Available data:

-- ==== Sys2Proof/Tests/Slice0.lean ====
section
/-! SUPPORT. Small tests of one step each, ill-formed terms that well-formedness refuses, and, for every statement with
hypotheses, a concrete state and operands that meet them, clause by clause (`test_met_<statement>…`). -/

set_option Elab.async false

namespace Sys2Proof.Tests

open Sys2Proof Sys2Proof.Machine

/-! ### Small states -/

/-- The instruction word of a scalar instruction. -/
def ccw (op rd ra rb rc fn imm : Nat) : W64 :=
  BitVec.ofNat 64 (op * 2 ^ 56 + rd * 2 ^ 51 + ra * 2 ^ 46 + rb * 2 ^ 41 + rc * 2 ^ 36 + fn * 2 ^ 32 + imm)

/-- A core that runs a program of context 0. -/
def busy : Core := { Core.reset with prog := some ⟨0, 0, 0⟩, codeLen := 20 }

/-- The part serves, with core 0 as given. -/
def one (k : Core) : State := { State.reset with pkg := .on, cores := [(0, k)] }

/-- Stream t of core 0 meets word w next. -/
def at' (k : Core) (t : Nat) (x : Stream) (w : W64) : State := one (({ k with code := put 0 x.pc w [] } : Core).setStream t x)

/-- A running stream: s1 = 3, s2 = −1, s3 = 3.0, s4 = −10.0, s31 = 7. -/
def x0 : Stream :=
  { Stream.reset with st := .run, pc := 5, s := [(1, 3), (2, -1), (3, 0x40400000), (4, 0xc1200000), (31, 7)] }

def cc (w : W64) : State := at' busy 0 x0 w

/-- A scalar register of stream 0 of core 0 after a command. -/
def reg (i : Instr) (s : State) (r : Nat) : Option W64 :=
  match exec i s with
  | .next s' => some (((s'.core 0).stream 0).reg r)
  | _ => none

/-! ### The control core -/

theorem test_met_ScalarResults :
    ∀ op ∈ [0x80, 0x81, 0x82, 0x83, 0x84, 0x85, 0x86, 0x87, 0x88, 0x89, 0x8A, 0x8B, 0x8C, 0x90, 0x91, 0x92, 0x93, 0x94,
      0x95, 0x96, 0x97, 0x98, 0xA0, 0xA1, 0xA2, 0xA3, 0xA4, 0xA5, 0xBE, 0xBF, 0xE5],
      ∀ r ∈ [0, 31], let w := ccw op r 1 r 3 15 0xFFFFFFFF
        ccRuns (cc w) 0 0 w op := by
  simp only [ccRuns]; decide +kernel

/-- Targets 0 and CODELEN − 1 (inside), −1 and CODELEN (outside); taken and not taken. -/
theorem test_met_ControlTransfers :
    (∀ op ∈ [0xC0, 0xC1, 0xC2, 0xC3, 0xC4, 0xC5, 0xC6, 0xC7],
      ∀ p ∈ [(1, 2, 0xFFFFFFFB), (2, 1, 14), (1, 1, 14), (3, 4, 14)], let w := ccw op 0 p.1 p.2.1 0 0 p.2.2
        ccRuns (cc w) 0 0 w op) ∧
    x0.reg 1 = x0.reg 1 ∧ x0.reg 1 ≠ x0.reg 2 ∧ (x0.reg 2).toInt < (x0.reg 1).toInt ∧ (x0.reg 1).toNat < (x0.reg 2).toNat ∧
    fpCmp (x0.reg 4) (x0.reg 3) = some .lt ∧ fpCmp (x0.reg 3) (x0.reg 4) = some .gt ∧ fpCmp (x0.reg 3) (x0.reg 3) = some .eq ∧
    (∀ n ∈ [0xFFFFFFFB, 14], 0 ≤ (5 : Int) + (ccSimm (ccw 0xC8 1 0 0 0 0 n)).toInt ∧
      (5 : Int) + (ccSimm (ccw 0xC8 1 0 0 0 0 n)).toInt < busy.codeLen) ∧
    (∀ n ∈ [0xFFFFFFFB, 14, 0xFFFFFFFA, 15], ccRuns (cc (ccw 0xC8 1 0 0 0 0 n)) 0 0 (ccw 0xC8 1 0 0 0 0 n) 0xC8) ∧
    (5 : Int) + (ccSimm (ccw 0xC8 1 0 0 0 0 0xFFFFFFFA)).toInt < 0 ∧
    (busy.codeLen : Int) ≤ 5 + (ccSimm (ccw 0xC8 1 0 0 0 0 15)).toInt ∧
    ccRuns (cc (ccw 0xC9 0 1 0 0 0 0)) 0 0 (ccw 0xC9 0 1 0 0 0 0) 0xC9 ∧ (x0.reg 1).toNat % 2 ^ 14 < busy.codeLen := by
  simp only [ccRuns]; decide +kernel

/-- A stream whose s1 is the working store's last aligned doubleword. -/
def xEdge (n : Nat) : Stream := { x0 with s := [(1, BitVec.ofNat 64 (wsSize - n)), (2, 7)] }

theorem test_met_CcMemoryAndRegisters_memory :
    ∀ p ∈ [(0xB0, 8), (0xB1, 4), (0xB2, 8), (0xB3, 4)],
      let w := ccw p.1 5 1 2 0 0 0
      let s := at' busy 0 (xEdge p.2) w
      let off := (((s.core 0).stream 0).reg (ccRa w) + ccSimm w).toNat
      ccRuns s 0 0 w p.1 ∧ off % p.2 = 0 ∧ off + p.2 = wsSize ∧ s.wsBad.has (wsPa 0 off / 8) = false ∧
      s.wsSoft.has (wsPa 0 off / 8) = false ∧ (s.core 0).drainWaits 0 (s.core 0).issued = false ∧
      (s.core 0).hitsDesc 0 (s.core 0).issued off p.2 = false := by
  simp only [ccRuns]; decide +kernel

theorem test_met_CcMemoryAndRegisters_registers :
    (∀ p ∈ [(0xB8, 0x40), (0xB8, 0x2C0), (0xB9, 0x800), (0xB9, 0xE40)], let w := ccw p.1 5 1 2 0 0 p.2
      let k := (cc w).core 0
      ccRuns (cc w) 0 0 w p.1 ∧ p.2 % 8 = 0 ∧ p.2 < 2 ^ 16 ∧ coreAssigned p.2 = true ∧ csrWaits k p.2 = false ∧
      k.allStarted 0 = true ∧ p.2 ≠ 0x1000 ∧ p.2 ≠ 0xE08) ∧
    (∀ p ∈ [(0xBC, 0), (0xBC, 7), (0xBD, 0)], let w := ccw p.1 5 0 0 0 p.2 0
      ccRuns (cc w) 0 0 w p.1 ∧ ∀ i < 8, ((cc w).core 0).summaryWaits i ((cc w).core 0).issued = false) := by
  simp only [ccRuns]; decide +kernel

/-- A stream in exception handling; class cls of the record in SEXC. -/
def xExc (cls : Nat) : Stream := { x0 with st := .exc, sexc := BitVec.ofNat 64 (cls * 2 ^ 52 + 6 * 2 ^ 32) }

theorem test_met_StreamControl :
    (∀ p ∈ [(0xD0, 2), (0xE1, 3), (0xE6, 0), (0xE0, 0), (0xE2, 0)], let w := ccw p.1 0 1 2 0 p.2 0
      ccRuns (cc w) 0 0 w p.1 ∧ ((cc w).core 0).fenceClear 0 (ccFn w) = true ∧ ccFn w % 4 ≠ (if p.1 = 0xD0 then 3 else 4) ∧
      ccRa w ≠ 31 ∧ (((cc w).core 0).stream 0).st = .run) ∧
    (∀ cls ∈ [0, 1, 2, 3], ∀ fn ∈ [0, 1], let w := ccw 0xE4 0 1 0 0 fn 0
      let s := at' busy 0 (xExc cls) w
      ccRuns s 0 0 w 0xE4 ∧ ((s.core 0).stream 0).st = .exc ∧ fld ((s.core 0).stream 0).sexc.toNat 55 52 = cls ∧
      ((s.core 0).stream 1).st ≠ .exc ∧ ((s.core 0).stream 2).st ≠ .exc) ∧
    (let w := ccw 0xE4 0 1 0 0 0 0
     let s := at' (busy.setStream 2 (xExc 0)) 0 (xExc 1) w
     ccRuns s 0 0 w 0xE4 ∧ ((s.core 0).stream 0).st = .exc ∧ ((s.core 0).stream 2).st = .exc) := by
  simp only [ccRuns]; decide +kernel

/-- An array command of opcode op and unit 0: ZERO of the whole array. -/
theorem test_met_CommandIssue :
    (let w := ccw 0xD1 0 1 2 0 0 0
     let k := (cc w).core 0
     ccRuns (cc w) 0 0 w 0xD1 ∧ allotted k 0 0 (x0.reg 1) (x0.reg 2) = true ∧ ((k.mxa 0).half 0).queue.length < 16) ∧
    (let w := ccw 0xD2 0 1 2 0 0 0
     ccRuns (cc w) 0 0 w 0xD2 ∧ ((cc w).core 0).seQueue.length < 64) ∧
    (let w := ccw 0xD3 0 1 2 0 0 0
     let k := (cc w).core 0
     ccRuns (cc w) 0 0 w 0xD3 ∧ k.cpq.length + (if k.copy.isSome then 1 else 0) < 16) := by
  simp only [ccRuns]; decide +kernel

theorem test_add_wraps : reg (.add 0 0) (cc (ccw 0x80 5 1 2 0 0 0)) 5 = some 2 := by decide +kernel
theorem test_add_s0 : reg (.add 0 0) (cc (ccw 0x80 0 1 2 0 0 0)) 0 = some 0 := by decide +kernel
theorem test_sra_sign : reg (.sra 0 0) (cc (ccw 0x88 5 2 1 0 0 0)) 5 = some (-1) := by decide +kernel
theorem test_slt_signed : reg (.slt 0 0) (cc (ccw 0x89 5 2 1 0 0 0)) 5 = some 1 := by decide +kernel
theorem test_sltu_unsigned : reg (.sltu 0 0) (cc (ccw 0x8A 5 2 1 0 0 0)) 5 = some 0 := by decide +kernel
theorem test_andi_zero_extends : reg (.andi 0 0) (cc (ccw 0x91 5 2 0 0 0 0xFFFFFFFF)) 5 = some 0xFFFFFFFF := by decide +kernel
theorem test_li_sign_extends : reg (.li 0 0) (cc (ccw 0x97 5 0 0 0 0 0x80000000)) 5 = some 0xFFFFFFFF80000000 := by decide +kernel
theorem test_lih_keeps_low : reg (.lih 0 0) (cc (ccw 0x98 5 1 0 0 0 0x12345678)) 5 = some 0x1234567800000003 := by decide +kernel
theorem test_fadd : reg (.fadd 0 0) (cc (ccw 0xA0 5 3 4 0 0 0)) 5 = some 0xc0e00000 := by decide +kernel
theorem test_fsub : reg (.fsub 0 0) (cc (ccw 0xA1 5 3 4 0 0 0)) 5 = some 0x41500000 := by decide +kernel
theorem test_fmul : reg (.fmul 0 0) (cc (ccw 0xA2 5 3 4 0 0 0)) 5 = some 0xc1f00000 := by decide +kernel
theorem test_fcvtif : reg (.fcvtif 0 0) (cc (ccw 0xA4 5 2 0 0 0 0)) 5 = some 0xbf800000 := by decide +kernel
theorem test_fcvtfi : reg (.fcvtfi 0 0) (cc (ccw 0xA5 5 4 0 0 0 0)) 5 = some (-10) := by decide +kernel
theorem test_jal_link : reg (.jal 0 0) (cc (ccw 0xC8 5 0 0 0 0 14)) 5 = some 6 := by decide +kernel
/-! ### The vector engines -/

/-- The instruction word of a vector instruction with RM = rm, TY = ty, VD = vd, VA = 1, VB = 2, VC = 3, SX = 2. -/
def vw (op ty rm vd tw bcb smen imm : Nat) : W64 :=
  BitVec.ofNat 64 (op * 2 ^ 56 + ty * 2 ^ 52 + rm * 2 ^ 45 + vd * 2 ^ 39 + 1 * 2 ^ 34 + 2 * 2 ^ 29 + 3 * 2 ^ 24 + 2 * 2 ^ 19 +
    tw * 2 ^ 16 + bcb * 2 ^ 14 + smen * 2 ^ 13 + 3 * 2 ^ 10 + imm)

/-- An engine with n lanes: v1 = 1.0, v2 = −3.0 in lane 0. -/
def eng (n : Nat) : Ve := { Ve.reset with vl := Fin.ofNat 1025 n, v := [(1024, 0x3f800000), (2048, 0xc0400000)] }

/-- A running stream 1 that targets engines g; s2 is 1,024 bytes below the working store's end, s3 is 64. -/
def xv (g : Nat) : Stream := { x0 with vtgt := g, s := [(2, 0x7FFC00), (3, 64)] }
def vc (n : Nat) (g : Nat) (w : W64) : State := at' { busy with ve0 := eng n, ve1 := eng n } 1 (xv g) w

/-- Both engines alike: what holds of engine 0 holds of each. -/
theorem ve_alike (n : Nat) (g : Nat) (w : W64) (e : Nat) : ((vc n g w).core 0).ve e = eng n := by
  cases e <;> rfl
theorem vecIn_alike (n : Nat) (g : Nat) (w w' : W64) (e : Nat) :
    vecIn (vc n g w) 0 1 e w' = ⟨0, 1, e, w', eng n, (xv g).reg (vSx w'), (xv g).reg (vSx w' + 1), 0⟩ := by
  cases e <;> rfl
theorem engine_takes (n : Nat) (g : Nat) (w : W64) (e : Nat) :
    let k := (vc n g w).core 0
    k.accOf e = [] ∧ look 0 e k.winIssued < 32 ∧ drainRegs (k.mxa e) k.issued = [] := by
  refine ⟨rfl, (by decide : (0 : Nat) < 32), ?_⟩
  cases e <;> rfl

/-- A vector word meets what `vecRuns` asks. -/
theorem runs_of {n : Nat} {g op : Nat} {w : W64} (hg : g ≤ 2)
    (h : fetch (vc n g w) 0 1 = .word w ∧ w.getLsbD 63 = false ∧ vOp w = op ∧ (vSmen w = true → g ≠ 2)) :
    vecRuns (vc n g w) 0 1 w op :=
  ⟨h.1, h.2.1, h.2.2.1, hg, h.2.2.2, fun e _ => engine_takes n g w e⟩

/-- With every register sound, no source holds an error. -/
theorem ecc_none (i : VIn) (u : Uses) (h : i.x.bad = []) : i.ecc u = false := by
  simp [VIn.ecc, VIn.badLanes, h, NatSet.has]

/-- What the statements about a vector word ask of it: it runs, it is legal for form sp, and no source holds an error. -/
def meets (n : Nat) (g : Nat) (op : Nat) (sp : VSpec) (w : W64) : Prop :=
  vecRuns (vc n g w) 0 1 w op ∧ vBad sp w = false ∧ (∀ e u, (vecIn (vc n g w) 0 1 e w).ecc u = false) ∧
  ∀ e, (((vc n g w).core 0).ve e).bad = [] ∧ (((vc n g w).core 0).ve e).sfBad = [] ∧
    (((vc n g w).core 0).ve e).bankLoading = false

theorem meets_of {n : Nat} {g op : Nat} {sp : VSpec} {w : W64} (hg : g ≤ 2)
    (h : (fetch (vc n g w) 0 1 = .word w ∧ w.getLsbD 63 = false ∧ vOp w = op ∧ (vSmen w = true → g ≠ 2)) ∧ vBad sp w = false) :
    meets n g op sp w :=
  ⟨runs_of hg h.1, h.2, fun e u => ecc_none _ u (by rw [vecIn_alike]; rfl), fun e => by rw [ve_alike]; exact ⟨rfl, rfl, rfl⟩⟩

/-- Opcode, form and types of the element-wise instructions. -/
def elementwise : List (Nat × VSpec × List Nat) :=
  [(0x02, vSpec tyAll, [0, 7]), (0x03, vSpec tyAll, [0, 7]), (0x04, vSpec tyAll, [0, 7]), (0x05, vSpec tyAll, [0, 7]),
   (0x10, vSpec tyArith, [0, 1, 3, 4]), (0x11, vSpec tyArith, [0, 1, 3, 4]), (0x12, vSpec tyArith, [0, 1, 3, 4]),
   (0x13, vSpec tyFloat, [0, 3, 4]), (0x14, vSpec tyFloat, [0, 3, 4]), (0x15, vSpec tyFloat, [0, 3, 4]),
   (0x16, vSpec tyOrder, [0, 1, 2, 3, 4]), (0x17, vSpec tyOrder, [0, 1, 2, 3, 4]), (0x18, vSpec tyFloat, [0, 3, 4]),
   (0x19, vSpec tyFloat, [0, 3, 4]), (0x1B, vSpec tyFloat, [0, 3, 4]), (0x20, vSpec 0x04, [2]), (0x21, vSpec 0x04, [2]),
   (0x22, vSpec 0x04, [2]), (0x23, vSpec 0x06, [1, 2]), (0x24, vSpec 0x06, [1, 2]), (0x25, vSpec 0x06, [1, 2]),
   (0x3D, vSpec tyAll, [0, 7]), (0x58, { vSpec ty32 with imm := 0x1, pair := true }, [0, 1, 2]),
   (0x59, { vSpec tyOrder with pair := true }, [0, 1, 2, 3, 4])]

/-- Every type of the form, one engine and both, no lane and one. -/
theorem test_met_VectorElementwise : ∀ p ∈ elementwise, ∀ ty ∈ p.2.2, ∀ g ∈ [0, 1, 2], ∀ n ∈ [0, 1],
    meets n g p.1 p.2.1 (vw p.1 ty 0 4 0 0 0 0) := by
  have h : ∀ p ∈ elementwise, ∀ ty ∈ p.2.2, ∀ g ∈ [0, 1, 2], ∀ n ∈ [0, 1], let w := vw p.1 ty 0 4 0 0 0 0
      g ≤ 2 ∧ (fetch (vc n g w) 0 1 = .word w ∧ w.getLsbD 63 = false ∧ vOp w = p.1 ∧ (vSmen w = true → g ≠ 2)) ∧
      vBad p.2.1 w = false := by
    decide +kernel
  exact fun p hp ty ht g hg n hn => meets_of (h p hp ty ht g hg n hn).1 (h p hp ty ht g hg n hn).2

/-- Opcode, form and immediate of the instructions that write predicates, and of VNOP and VSETVL. -/
def predicates : List (Nat × VSpec × Nat) :=
  [(0x00, vSpec tyAll, 0), (0x01, vSpec tyAll, 0), (0x1A, { vSpec ty32 with imm := 0x7, pdest := true }, 7),
   (0x38, { vSpec tyAll with pdest := true }, 0), (0x39, { vSpec tyAll with pdest := true }, 0),
   (0x3A, { vSpec tyAll with pdest := true }, 0), (0x3B, { vSpec tyAll with pdest := true }, 0),
   (0x3C, { vSpec tyAll with pdest := true }, 0), (0x5A, { vSpec ty32 with pdest := true, pair := true }, 0)]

Instructions to follow:
Which lines above include the word "elementwise"? Pick them out and copy them.

Task answer:
def elementwise : List (Nat × VSpec × List Nat) :=
theorem test_met_VectorElementwise : ∀ p ∈ elementwise, ∀ ty ∈ p.2.2, ∀ g ∈ [0, 1, 2], ∀ n ∈ [0, 1],
  have h : ∀ p ∈ elementwise, ∀ ty ∈ p.2.2, ∀ g ∈ [0, 1, 2], ∀ n ∈ [0, 1], let w := vw p.1 ty 0 4 0 0 0 0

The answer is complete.